Instructions for the task: Go line by line through the data below and count those with the string "intro". Give the number only.

Record set:

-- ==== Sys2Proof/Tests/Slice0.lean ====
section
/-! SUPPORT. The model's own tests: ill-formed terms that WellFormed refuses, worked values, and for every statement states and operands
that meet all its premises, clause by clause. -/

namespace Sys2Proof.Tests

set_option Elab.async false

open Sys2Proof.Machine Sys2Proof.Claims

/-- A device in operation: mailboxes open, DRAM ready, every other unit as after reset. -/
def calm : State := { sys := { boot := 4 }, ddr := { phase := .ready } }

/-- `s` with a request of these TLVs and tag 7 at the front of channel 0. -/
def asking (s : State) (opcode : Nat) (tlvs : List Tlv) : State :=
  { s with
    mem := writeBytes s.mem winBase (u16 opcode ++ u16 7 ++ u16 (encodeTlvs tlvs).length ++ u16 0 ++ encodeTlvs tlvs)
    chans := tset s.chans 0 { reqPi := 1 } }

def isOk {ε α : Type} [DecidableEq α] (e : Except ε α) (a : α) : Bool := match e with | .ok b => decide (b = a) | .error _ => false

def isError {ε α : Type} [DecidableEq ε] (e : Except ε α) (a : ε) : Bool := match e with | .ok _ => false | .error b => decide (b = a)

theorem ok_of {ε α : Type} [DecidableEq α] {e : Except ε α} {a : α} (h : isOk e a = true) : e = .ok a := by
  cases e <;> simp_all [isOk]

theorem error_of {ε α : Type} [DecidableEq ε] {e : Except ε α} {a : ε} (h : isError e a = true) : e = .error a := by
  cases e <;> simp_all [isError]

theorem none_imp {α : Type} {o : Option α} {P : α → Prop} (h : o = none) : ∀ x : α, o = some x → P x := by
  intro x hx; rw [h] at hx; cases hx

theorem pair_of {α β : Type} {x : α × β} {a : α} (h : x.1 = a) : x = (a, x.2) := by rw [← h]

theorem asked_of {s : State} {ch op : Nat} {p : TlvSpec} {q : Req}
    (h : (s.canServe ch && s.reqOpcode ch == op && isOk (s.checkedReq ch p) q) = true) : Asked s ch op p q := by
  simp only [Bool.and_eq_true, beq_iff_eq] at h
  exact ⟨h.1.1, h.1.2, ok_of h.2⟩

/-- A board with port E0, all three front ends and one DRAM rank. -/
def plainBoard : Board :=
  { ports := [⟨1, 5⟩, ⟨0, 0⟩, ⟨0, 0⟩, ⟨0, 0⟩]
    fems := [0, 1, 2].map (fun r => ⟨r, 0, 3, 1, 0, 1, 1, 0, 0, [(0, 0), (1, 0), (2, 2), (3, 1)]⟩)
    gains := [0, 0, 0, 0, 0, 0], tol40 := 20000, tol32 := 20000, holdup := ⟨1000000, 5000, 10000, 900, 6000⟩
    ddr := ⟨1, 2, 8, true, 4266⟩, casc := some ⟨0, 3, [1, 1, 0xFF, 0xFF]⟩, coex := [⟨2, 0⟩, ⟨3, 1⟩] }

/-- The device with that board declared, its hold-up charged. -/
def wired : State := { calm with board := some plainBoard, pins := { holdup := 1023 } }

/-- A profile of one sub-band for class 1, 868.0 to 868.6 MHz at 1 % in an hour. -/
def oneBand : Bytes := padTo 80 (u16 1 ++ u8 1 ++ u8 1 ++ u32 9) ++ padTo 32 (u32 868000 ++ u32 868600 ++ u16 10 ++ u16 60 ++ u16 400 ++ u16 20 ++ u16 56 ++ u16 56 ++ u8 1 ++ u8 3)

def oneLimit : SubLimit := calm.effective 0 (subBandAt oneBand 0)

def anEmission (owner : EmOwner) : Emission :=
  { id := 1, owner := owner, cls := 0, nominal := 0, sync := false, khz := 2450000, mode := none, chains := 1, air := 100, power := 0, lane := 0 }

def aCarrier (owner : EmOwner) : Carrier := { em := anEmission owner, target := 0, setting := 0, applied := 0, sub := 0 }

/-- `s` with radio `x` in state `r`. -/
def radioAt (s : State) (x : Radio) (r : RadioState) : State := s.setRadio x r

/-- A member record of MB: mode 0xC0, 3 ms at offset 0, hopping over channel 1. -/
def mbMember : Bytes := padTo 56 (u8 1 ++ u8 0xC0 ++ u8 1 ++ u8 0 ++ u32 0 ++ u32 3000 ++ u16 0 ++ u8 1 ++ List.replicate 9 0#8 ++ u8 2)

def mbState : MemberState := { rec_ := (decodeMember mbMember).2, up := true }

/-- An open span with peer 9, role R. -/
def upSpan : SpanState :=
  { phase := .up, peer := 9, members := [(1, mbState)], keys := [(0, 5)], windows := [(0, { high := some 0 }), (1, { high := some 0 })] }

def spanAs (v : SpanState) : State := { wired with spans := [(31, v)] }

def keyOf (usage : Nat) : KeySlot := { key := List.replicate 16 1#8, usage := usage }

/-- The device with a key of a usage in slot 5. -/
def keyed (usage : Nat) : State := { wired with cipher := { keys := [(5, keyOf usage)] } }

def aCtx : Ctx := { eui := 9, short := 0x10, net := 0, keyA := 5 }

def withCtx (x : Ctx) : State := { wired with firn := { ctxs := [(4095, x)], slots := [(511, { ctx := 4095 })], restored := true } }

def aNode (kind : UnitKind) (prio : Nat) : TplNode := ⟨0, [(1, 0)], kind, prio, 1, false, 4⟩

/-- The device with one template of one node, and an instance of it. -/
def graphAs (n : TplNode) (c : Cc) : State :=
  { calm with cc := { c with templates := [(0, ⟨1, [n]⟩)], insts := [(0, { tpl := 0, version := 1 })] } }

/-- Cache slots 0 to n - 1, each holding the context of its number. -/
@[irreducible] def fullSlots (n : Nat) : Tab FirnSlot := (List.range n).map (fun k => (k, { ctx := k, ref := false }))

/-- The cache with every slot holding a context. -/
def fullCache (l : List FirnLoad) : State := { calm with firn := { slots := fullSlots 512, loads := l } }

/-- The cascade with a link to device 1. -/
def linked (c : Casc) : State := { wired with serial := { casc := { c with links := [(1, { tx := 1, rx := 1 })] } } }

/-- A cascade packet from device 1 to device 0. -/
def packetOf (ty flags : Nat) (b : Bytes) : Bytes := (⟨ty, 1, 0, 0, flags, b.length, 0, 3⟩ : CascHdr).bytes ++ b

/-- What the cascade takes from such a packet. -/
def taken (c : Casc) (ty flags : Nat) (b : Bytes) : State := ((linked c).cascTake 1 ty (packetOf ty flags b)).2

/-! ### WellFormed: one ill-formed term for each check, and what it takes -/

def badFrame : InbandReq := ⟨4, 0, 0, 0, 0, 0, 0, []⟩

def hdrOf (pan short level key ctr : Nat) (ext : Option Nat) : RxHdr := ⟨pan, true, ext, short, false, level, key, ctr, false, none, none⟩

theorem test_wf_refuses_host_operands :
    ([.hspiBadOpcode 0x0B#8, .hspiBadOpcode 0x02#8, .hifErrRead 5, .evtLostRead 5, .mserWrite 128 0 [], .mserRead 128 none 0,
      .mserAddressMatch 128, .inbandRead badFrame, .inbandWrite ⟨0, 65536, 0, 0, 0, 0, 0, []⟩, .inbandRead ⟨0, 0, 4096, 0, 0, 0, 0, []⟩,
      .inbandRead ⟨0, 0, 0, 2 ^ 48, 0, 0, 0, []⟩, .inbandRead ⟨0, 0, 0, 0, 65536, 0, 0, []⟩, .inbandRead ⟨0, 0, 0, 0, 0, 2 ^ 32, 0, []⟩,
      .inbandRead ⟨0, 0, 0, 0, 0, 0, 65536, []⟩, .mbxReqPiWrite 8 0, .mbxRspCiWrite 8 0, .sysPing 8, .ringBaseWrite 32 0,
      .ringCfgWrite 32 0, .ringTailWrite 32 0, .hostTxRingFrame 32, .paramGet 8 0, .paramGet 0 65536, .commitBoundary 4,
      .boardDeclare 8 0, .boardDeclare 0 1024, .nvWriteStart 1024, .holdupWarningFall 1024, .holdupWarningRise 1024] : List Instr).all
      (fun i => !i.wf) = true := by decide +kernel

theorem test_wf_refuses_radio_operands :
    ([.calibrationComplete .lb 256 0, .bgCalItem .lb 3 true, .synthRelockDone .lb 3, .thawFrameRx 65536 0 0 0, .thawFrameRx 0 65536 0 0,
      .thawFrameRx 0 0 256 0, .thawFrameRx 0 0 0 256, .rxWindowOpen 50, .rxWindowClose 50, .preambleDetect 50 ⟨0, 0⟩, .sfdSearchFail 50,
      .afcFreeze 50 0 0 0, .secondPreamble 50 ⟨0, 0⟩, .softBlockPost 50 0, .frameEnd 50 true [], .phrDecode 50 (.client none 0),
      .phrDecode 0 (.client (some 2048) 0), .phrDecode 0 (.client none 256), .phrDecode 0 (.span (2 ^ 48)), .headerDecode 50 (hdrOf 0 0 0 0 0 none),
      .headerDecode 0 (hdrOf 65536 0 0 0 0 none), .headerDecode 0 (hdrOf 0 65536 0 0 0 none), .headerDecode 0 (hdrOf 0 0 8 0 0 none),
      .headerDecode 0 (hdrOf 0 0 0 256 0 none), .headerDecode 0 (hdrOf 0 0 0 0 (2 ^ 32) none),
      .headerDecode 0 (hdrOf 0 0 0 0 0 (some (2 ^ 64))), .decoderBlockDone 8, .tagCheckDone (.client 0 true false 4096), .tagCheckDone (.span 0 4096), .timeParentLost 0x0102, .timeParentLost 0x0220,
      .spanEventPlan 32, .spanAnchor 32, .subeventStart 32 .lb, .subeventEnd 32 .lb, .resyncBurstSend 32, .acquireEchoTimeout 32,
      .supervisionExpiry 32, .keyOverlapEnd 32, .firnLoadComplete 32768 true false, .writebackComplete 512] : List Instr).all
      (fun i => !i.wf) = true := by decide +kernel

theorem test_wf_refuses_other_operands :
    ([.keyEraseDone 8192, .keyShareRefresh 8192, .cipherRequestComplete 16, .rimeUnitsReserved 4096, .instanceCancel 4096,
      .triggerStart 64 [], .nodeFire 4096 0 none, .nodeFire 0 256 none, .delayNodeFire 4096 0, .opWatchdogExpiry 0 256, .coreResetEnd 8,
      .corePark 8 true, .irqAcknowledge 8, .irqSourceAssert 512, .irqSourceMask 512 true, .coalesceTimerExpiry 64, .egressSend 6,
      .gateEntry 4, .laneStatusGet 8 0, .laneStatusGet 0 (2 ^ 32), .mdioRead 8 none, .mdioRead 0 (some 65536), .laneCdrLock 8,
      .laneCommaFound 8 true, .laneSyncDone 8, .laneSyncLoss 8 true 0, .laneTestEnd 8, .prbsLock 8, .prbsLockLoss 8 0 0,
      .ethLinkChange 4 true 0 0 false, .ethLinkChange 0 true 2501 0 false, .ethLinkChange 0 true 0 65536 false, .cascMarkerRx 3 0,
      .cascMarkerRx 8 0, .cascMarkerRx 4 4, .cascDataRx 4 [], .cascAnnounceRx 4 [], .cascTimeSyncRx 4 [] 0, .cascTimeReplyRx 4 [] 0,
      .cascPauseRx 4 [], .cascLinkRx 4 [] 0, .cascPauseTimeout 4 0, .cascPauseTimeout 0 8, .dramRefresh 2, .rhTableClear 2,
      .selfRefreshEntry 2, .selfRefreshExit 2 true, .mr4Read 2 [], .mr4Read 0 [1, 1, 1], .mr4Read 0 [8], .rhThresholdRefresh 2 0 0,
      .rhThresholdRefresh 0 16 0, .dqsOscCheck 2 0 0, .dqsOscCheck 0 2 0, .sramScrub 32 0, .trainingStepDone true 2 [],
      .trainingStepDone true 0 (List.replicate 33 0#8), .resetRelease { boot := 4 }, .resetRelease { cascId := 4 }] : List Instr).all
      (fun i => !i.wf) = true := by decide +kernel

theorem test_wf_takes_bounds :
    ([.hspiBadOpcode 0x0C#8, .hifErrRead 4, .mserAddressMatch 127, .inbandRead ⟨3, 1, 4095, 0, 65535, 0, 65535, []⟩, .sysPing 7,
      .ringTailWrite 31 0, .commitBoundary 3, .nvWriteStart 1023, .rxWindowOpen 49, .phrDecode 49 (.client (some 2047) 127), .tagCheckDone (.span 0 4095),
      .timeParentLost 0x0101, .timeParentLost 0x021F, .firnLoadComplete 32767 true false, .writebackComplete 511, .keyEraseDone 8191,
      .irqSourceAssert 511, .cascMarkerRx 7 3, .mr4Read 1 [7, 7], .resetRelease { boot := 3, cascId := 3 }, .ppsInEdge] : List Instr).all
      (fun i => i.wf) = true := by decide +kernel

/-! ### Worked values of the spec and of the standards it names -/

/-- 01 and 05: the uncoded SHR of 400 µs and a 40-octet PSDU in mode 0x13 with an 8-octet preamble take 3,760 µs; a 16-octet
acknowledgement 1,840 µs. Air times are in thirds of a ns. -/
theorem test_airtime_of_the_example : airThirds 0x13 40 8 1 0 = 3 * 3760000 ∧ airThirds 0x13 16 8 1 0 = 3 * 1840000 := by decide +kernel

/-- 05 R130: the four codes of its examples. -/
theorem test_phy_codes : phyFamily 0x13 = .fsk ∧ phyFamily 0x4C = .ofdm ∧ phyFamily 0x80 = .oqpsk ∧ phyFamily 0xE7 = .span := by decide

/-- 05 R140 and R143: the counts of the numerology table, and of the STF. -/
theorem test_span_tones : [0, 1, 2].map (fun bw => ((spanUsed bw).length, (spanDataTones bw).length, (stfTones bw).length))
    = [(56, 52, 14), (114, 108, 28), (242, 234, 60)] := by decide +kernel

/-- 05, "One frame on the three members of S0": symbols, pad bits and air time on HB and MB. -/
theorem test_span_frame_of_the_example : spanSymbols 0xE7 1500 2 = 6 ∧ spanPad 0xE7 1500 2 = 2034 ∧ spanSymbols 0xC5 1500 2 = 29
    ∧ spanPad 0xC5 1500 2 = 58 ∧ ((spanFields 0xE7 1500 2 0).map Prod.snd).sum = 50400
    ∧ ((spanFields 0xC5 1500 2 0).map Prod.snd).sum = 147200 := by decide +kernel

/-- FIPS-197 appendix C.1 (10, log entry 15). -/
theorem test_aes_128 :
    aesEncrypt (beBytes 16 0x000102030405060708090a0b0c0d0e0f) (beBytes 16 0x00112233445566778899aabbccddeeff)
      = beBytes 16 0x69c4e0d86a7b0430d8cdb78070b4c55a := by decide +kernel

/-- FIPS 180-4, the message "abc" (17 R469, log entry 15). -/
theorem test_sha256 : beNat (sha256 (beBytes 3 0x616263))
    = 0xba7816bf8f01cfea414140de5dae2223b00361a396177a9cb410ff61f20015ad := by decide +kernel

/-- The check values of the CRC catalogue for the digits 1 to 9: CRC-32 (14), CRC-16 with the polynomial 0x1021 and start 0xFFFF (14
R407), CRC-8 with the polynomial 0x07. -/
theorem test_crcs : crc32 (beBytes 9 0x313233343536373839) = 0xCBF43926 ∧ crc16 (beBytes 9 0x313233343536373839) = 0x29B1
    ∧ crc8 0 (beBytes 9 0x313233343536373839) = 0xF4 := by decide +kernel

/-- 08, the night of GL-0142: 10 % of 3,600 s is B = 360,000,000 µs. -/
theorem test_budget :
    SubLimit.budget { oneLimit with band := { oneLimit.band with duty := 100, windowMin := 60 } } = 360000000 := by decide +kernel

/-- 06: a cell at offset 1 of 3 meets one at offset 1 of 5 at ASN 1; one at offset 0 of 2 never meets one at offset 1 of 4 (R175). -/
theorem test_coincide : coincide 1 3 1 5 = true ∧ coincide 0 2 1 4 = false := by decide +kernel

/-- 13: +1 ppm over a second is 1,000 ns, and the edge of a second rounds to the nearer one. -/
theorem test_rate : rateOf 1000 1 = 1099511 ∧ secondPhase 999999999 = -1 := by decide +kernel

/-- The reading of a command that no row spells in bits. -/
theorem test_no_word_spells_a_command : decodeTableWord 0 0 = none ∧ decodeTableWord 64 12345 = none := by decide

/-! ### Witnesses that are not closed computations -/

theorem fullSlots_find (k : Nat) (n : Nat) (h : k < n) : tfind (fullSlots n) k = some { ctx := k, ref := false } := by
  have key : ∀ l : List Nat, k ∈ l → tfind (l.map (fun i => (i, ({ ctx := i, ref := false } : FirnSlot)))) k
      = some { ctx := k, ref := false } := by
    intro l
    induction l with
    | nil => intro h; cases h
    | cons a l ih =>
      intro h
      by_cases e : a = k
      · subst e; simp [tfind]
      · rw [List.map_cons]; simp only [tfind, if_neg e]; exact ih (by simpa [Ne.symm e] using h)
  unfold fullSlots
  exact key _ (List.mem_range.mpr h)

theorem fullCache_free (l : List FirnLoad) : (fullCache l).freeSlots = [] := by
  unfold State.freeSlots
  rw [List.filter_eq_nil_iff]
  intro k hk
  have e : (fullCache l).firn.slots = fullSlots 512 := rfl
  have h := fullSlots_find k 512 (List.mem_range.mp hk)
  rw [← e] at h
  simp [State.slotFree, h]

Answer to the problem: 5